Exercise directions: Given the entries that follow, write out exactly the lines starting at the one containing "def detached : State" and ending at the one containing "let t := got (exec (.start", both ends included, and only those.

Records drawn from a dataset:
-- ==== Sys2Proof/Tests/Slice0.lean ====
section
/-! SUPPORT. The model's own tests. Expected results come from spec/: each test names the rule or vector it is taken from.
Then the witnesses: for every statement with hypotheses, concrete states that meet them, one for each clause. -/

namespace Sys2Proof.Machine

/-! ## Well-formedness: an ill-formed term for each check, refused (30_encoding.md R101: W-bit values) -/

theorem test_wf_packed : (Instr.replayEdge 0 (.packed 4294967296)).wf .w32 = false := by decide
theorem test_wf_packed_fits : (Instr.replayEdge 0 (.packed 4294967295)).wf .w32 = true := by decide
theorem test_wf_pair : (Instr.replayEdge 0 (.pair 4294967296 true)).wf .w32 = false := by decide
theorem test_wf_deadline : (Instr.waitBitCycles 0 4294967296).wf .w32 = false := by decide
theorem test_wf_deadline_w64 : (Instr.waitBitCycles 0 4294967296).wf .w64 = true := by decide
theorem test_wf_now : (Instr.synthStopAt 0 4294967296).wf .w32 = false := by decide
theorem test_wf_others : (Instr.start 0 (-5)).wf .w32 = true := by decide

/-! ## Decoding: words written out from 30_encoding.md R100, R101 -/

/-- What a command decodes to. -/
def read? (c : Command) : Option Instr :=
  match decode c with
  | .ok i => some i
  | .error _ => none

theorem test_decode_construct : read? ⟨0b00000001#8, 1, [.num 4, .num 5, .num 0, .num 8, .num 32]⟩ =
    some (.construct 1 4 5 false 8 32) := by decide
theorem test_decode_start : read? ⟨0b00000010#8, 0, [.num (-7)]⟩ = some (.start 0 (-7)) := by decide
theorem test_decode_stop : read? ⟨0b00000011#8, 0, []⟩ = some (.stop 0) := by decide
theorem test_decode_destruct : read? ⟨0b00000100#8, 0, []⟩ = some (.destruct 0) := by decide
theorem test_decode_enableRx : read? ⟨0b00000101#8, 0, [.num 0]⟩ = some (.enableRx 0 false) := by decide
theorem test_decode_enableTx : read? ⟨0b00000110#8, 0, [.num 1]⟩ = some (.enableTx 0 true) := by decide
theorem test_decode_setTxEnablePin : read? ⟨0b00000111#8, 0, [.num 12]⟩ = some (.setTxEnablePin 0 12) := by decide
theorem test_decode_baudrate : read? ⟨0b00001000#8, 0, []⟩ = some (.baudrate 0) := by decide
theorem test_decode_available : read? ⟨0b00010000#8, 0, []⟩ = some (.available 0) := by decide
theorem test_decode_read : read? ⟨0b00010001#8, 0, []⟩ = some (.read 0) := by decide
theorem test_decode_peek : read? ⟨0b00010010#8, 0, []⟩ = some (.peek 0) := by decide
theorem test_decode_flush : read? ⟨0b00010011#8, 0, []⟩ = some (.flush 0) := by decide
theorem test_decode_overflow : read? ⟨0b00010100#8, 0, []⟩ = some (.overflow 0) := by decide
theorem test_decode_onReceive : read? ⟨0b00010101#8, 0, [.num 1]⟩ = some (.onReceive 0 (some 1)) := by decide
theorem test_decode_pump : read? ⟨0b00010110#8, 0, []⟩ = some (.pump 0) := by decide
theorem test_decode_write : read? ⟨0b00100000#8, 0, [.list [255]]⟩ = some (.write 0 [0xFF#8]) := by decide
theorem test_decode_capture : read? ⟨0b01000000#8, 0, []⟩ = some (.capture 0) := by decide
theorem test_decode_rxbits : read? ⟨0b01000001#8, 0, []⟩ = some (.rxbits 0) := by decide
theorem test_decode_replayEdge : read? ⟨0b01000010#8, 0, [.num 1001]⟩ = some (.replayEdge 0 (.packed 1001)) := by
  decide
theorem test_decode_synthStop : read? ⟨0b01000011#8, 0, []⟩ = some (.synthStop 0) := by decide
theorem test_decode_synthStopAt : read? ⟨0b01000011#8, 0, [.num 2200]⟩ = some (.synthStopAt 0 2200) := by decide
theorem test_decode_waitBitCycles : read? ⟨0b01000100#8, 0, [.num 694]⟩ = some (.waitBitCycles 0 694) := by decide

/-- Operands of another type, or too many, are no command (30_encoding.md R101, R105). -/
theorem test_decode_badOperands : read? ⟨0x20#8, 0, [.list [256]]⟩ = none ∧ read? ⟨0x06#8, 0, [.num 2]⟩ = none ∧
    read? ⟨0x11#8, 0, [.num 0]⟩ = none ∧ read? ⟨0x07#8, 0, [.num (-1)]⟩ = none := by decide

/-- Every row of spec/opcode_table.json, and unassigned words around them (30_encoding.md R102). -/
theorem test_tableWords :
    [1, 2, 3, 4, 5, 6, 7, 8, 0x10, 0x11, 0x12, 0x13, 0x14, 0x15, 0x16, 0x20, 0x40, 0x41, 0x42, 0x43, 0x44].map
        (decodeTableWord 8) =
      [some (.construct 0 0 0 false 0 0), some (.start 0 0), some (.stop 0), some (.destruct 0),
        some (.enableRx 0 false), some (.enableTx 0 false), some (.setTxEnablePin 0 0), some (.baudrate 0),
        some (.available 0), some (.read 0), some (.peek 0), some (.flush 0), some (.overflow 0),
        some (.onReceive 0 (some 0)), some (.pump 0), some (.write 0 []), some (.capture 0), some (.rxbits 0),
        some (.replayEdge 0 (.packed 0)), some (.synthStop 0), some (.waitBitCycles 0 0)] ∧
      [0, 9, 0x0F, 0x17, 0x1F, 0x21, 0x3F, 0x45, 0xFF, 0x101].map (decodeTableWord 8) =
        [none, none, none, none, none, none, none, none, none, none] := by decide

/-- 30_encoding.md R106, R107: the examples of the textual syntax, and two pseudo-instructions. -/
theorem test_assemble :
    assemble "CONSTRUCT 4, 5, 0, 8, 32".toList = some (encode (.construct 0 4 5 false 8 32)) ∧
      assemble "WRITE [0x55, 0x00]".toList = some (encode (.write 0 [0x55#8, 0x00#8])) ∧
      assemble "p1.ENABLE_TX 1".toList = some (encode (.enableTx 1 true)) ∧
      assemble "WRITE1 0x41".toList = some (encode (Instr.write1 0 0x41#8)) ∧
      assemble "BEGIN 9600".toList = some (encode (Instr.beginPort 0 9600)) := by decide
theorem test_render : (Instr.construct 2 4 5 false 8 32).render true = "p2.CONSTRUCT 4, 5, 0, 8, 32" ∧
    (Instr.write 0 [0x55#8]).render false = "WRITE [85]" := by decide

/-! ## States for the tests -/

/-- A two-pin port as START leaves it (44_port_facade.md R248): pins 4 and 5, `B = 100`. -/
def port : Inst :=
  { Inst.blank with
    fstate := .configured, rxPin := 4, txPin := 5, bitPeriod := 100, rxValid := true, txValid := true,
    byteCap := 8, edgeCap := 32, rxEnabled := true }

/-- The machine with that port, its receive line idle, at time 5000 (configuration TC1). -/
def demo : State :=
  { State.reset with
    insts := [(0, port)]
    pins := [(4, ⟨.inputPullup, false⟩), (5, ⟨.output, true⟩)]
    attached := [4]
    reg := [(4, 0)]
    driven := [(4, true)]
    tau := 5000 }

/-- `demo` with another port. -/
def withPort (x : Inst) : State := { demo with insts := [(0, x)] }

/-- `demo` as the unit itself sees it. -/
def inUnit (s : State) : State := { s with issuer := .unit }

/-- A one-wire port on pin 4, started. -/
def wirePort : Inst := { port with txPin := 4, oneWire := true }

/-- The machine with that port. -/
def wire : State := { withPort wirePort with pins := [(4, ⟨.inputPullup, false⟩)] }

/-- A port constructed and not started. -/
def freshPort : Inst := { port with fstate := .unconfigured, bitPeriod := 0, rxEnabled := false }

/-- The machine with that port. -/
def fresh : State := { withPort freshPort with attached := [], reg := [] }

/-- `demo` with the receiver detached. -/
def detached : State := { withPort { port with rxEnabled := false } with attached := [], reg := [] }

/-- A transition waits on pin 4 of `demo`, and the pin is low. -/
def low : State := { demo with driven := [(4, false)], pending := [(4, ⟨1, some 5000⟩)] }

/-- Bytes queued from slot 0 on. -/
def holding (bs : List (Nat × Byte)) (n : Nat) : Inst := { port with bytes := bs, inB := n }

/-- The state a meaning answers, for reading its fields. -/
def got (o : Out) : State :=
  match o with
  | .next t => t
  | .fault _ => .reset
  | .refused _ => .reset

theorem demo_inv : demo.Inv := checkInv_sound (by decide)
theorem wire_inv : wire.Inv := checkInv_sound (by decide)
theorem fresh_inv : fresh.Inv := checkInv_sound (by decide)
theorem detached_inv : detached.Inv := checkInv_sound (by decide)
theorem low_inv : low.Inv := checkInv_sound (by decide)

theorem accepts_of {s : State} {id : Nat}
    (h : s.fault = none ∧ s.ctx = .normal ∧ s.constructed id = true ∧ (s.inst id).fstate ≠ .tornDown ∧
      (s.inst id).inYield = false) : s.Accepts id := ⟨h.1, h.2.1, h.2.2.1, h.2.2.2.1, h.2.2.2.2⟩

theorem internal_of {s : State} {id : Nat} (h : s.fault = none ∧ s.issuer = .unit ∧ s.constructed id = true) :
    s.AcceptsInternal id := ⟨h.1, h.2.1, h.2.2⟩

theorem calm_of {s : State} (h : s.inputs = [] ∧ s.pending = [] ∧ s.draws = .ideal ∧ s.HostWaits) : s.Calm :=
  ⟨h.1, h.2.1, h.2.2.1, h.2.2.2⟩

theorem ideal_of {s : State} (h : s.draws = .ideal ∧ s.HostWaits) : s.Ideal := ⟨h.1, h.2⟩

/-! ## The facade -/

/-- 44_port_facade.md R243: `CONSTRUCT 4, 5, 0, 8, 32`, and pin 6 gives a transmit-only port. -/
theorem test_construct :
    let x := (got (exec (.construct 0 4 5 false 8 32) .reset)).inst 0
    (x.rxValid, x.txValid, x.oneWire, x.byteCap, x.edgeCap, x.bitPeriod, x.curBit) =
      (true, true, false, 8, 32, 0, 8) ∧ x.fstate = .unconfigured := by decide
theorem test_construct_invalidPin :
    let x := (got (exec (.construct 0 6 5 false 8 32) .reset)).inst 0
    (x.rxValid, x.txValid) = (false, true) := by decide

/-- 44_port_facade.md R248, `START 10000` in TC1. -/
theorem test_start :
    let t := got (exec (.start 0 10000) fresh)
    (t.inst 0).bitPeriod = 100 ∧ t.pin 5 = ⟨.output, true⟩ ∧ (t.pin 4).mode = .inputPullup ∧
      cellGet t.reg 4 = some 0 ∧ (t.inst 0).rxEnabled = true ∧ (t.inst 0).fstate = .configured := by decide
/-- 95_test_vectors.md EXC-11: `START 0`. -/
theorem test_start_badBaud : (got (exec (.start 0 0) fresh)).fault = some .badBaud := by decide

/-- 44_port_facade.md R262: STOP, DESTRUCT, and a READ afterwards. -/
theorem test_stop :
    let t := got (exec (.stop 0) demo)
    cellGet t.reg 4 = none ∧ (t.inst 0).rxEnabled = false ∧ (t.inst 0).fstate = .configured := by decide
theorem test_destruct :
    let t := got (exec (.destruct 0) demo)
    (t.inst 0).fstate = .tornDown ∧ (got (exec (.read 0) t)).fault = some .tornDown := by decide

Finished task:
def detached : State := { withPort { port with rxEnabled := false } with attached := [], reg := [] }

/-- A transition waits on pin 4 of `demo`, and the pin is low. -/
def low : State := { demo with driven := [(4, false)], pending := [(4, ⟨1, some 5000⟩)] }

/-- Bytes queued from slot 0 on. -/
def holding (bs : List (Nat × Byte)) (n : Nat) : Inst := { port with bytes := bs, inB := n }

/-- The state a meaning answers, for reading its fields. -/
def got (o : Out) : State :=
  match o with
  | .next t => t
  | .fault _ => .reset
  | .refused _ => .reset

theorem demo_inv : demo.Inv := checkInv_sound (by decide)
theorem wire_inv : wire.Inv := checkInv_sound (by decide)
theorem fresh_inv : fresh.Inv := checkInv_sound (by decide)
theorem detached_inv : detached.Inv := checkInv_sound (by decide)
theorem low_inv : low.Inv := checkInv_sound (by decide)

theorem accepts_of {s : State} {id : Nat}
    (h : s.fault = none ∧ s.ctx = .normal ∧ s.constructed id = true ∧ (s.inst id).fstate ≠ .tornDown ∧
      (s.inst id).inYield = false) : s.Accepts id := ⟨h.1, h.2.1, h.2.2.1, h.2.2.2.1, h.2.2.2.2⟩

theorem internal_of {s : State} {id : Nat} (h : s.fault = none ∧ s.issuer = .unit ∧ s.constructed id = true) :
    s.AcceptsInternal id := ⟨h.1, h.2.1, h.2.2⟩

theorem calm_of {s : State} (h : s.inputs = [] ∧ s.pending = [] ∧ s.draws = .ideal ∧ s.HostWaits) : s.Calm :=
  ⟨h.1, h.2.1, h.2.2.1, h.2.2.2⟩

theorem ideal_of {s : State} (h : s.draws = .ideal ∧ s.HostWaits) : s.Ideal := ⟨h.1, h.2⟩

/-! ## The facade -/

/-- 44_port_facade.md R243: `CONSTRUCT 4, 5, 0, 8, 32`, and pin 6 gives a transmit-only port. -/
theorem test_construct :
    let x := (got (exec (.construct 0 4 5 false 8 32) .reset)).inst 0
    (x.rxValid, x.txValid, x.oneWire, x.byteCap, x.edgeCap, x.bitPeriod, x.curBit) =
      (true, true, false, 8, 32, 0, 8) ∧ x.fstate = .unconfigured := by decide
theorem test_construct_invalidPin :
    let x := (got (exec (.construct 0 6 5 false 8 32) .reset)).inst 0
    (x.rxValid, x.txValid) = (false, true) := by decide

/-- 44_port_facade.md R248, `START 10000` in TC1. -/
theorem test_start :
    let t := got (exec (.start 0 10000) fresh)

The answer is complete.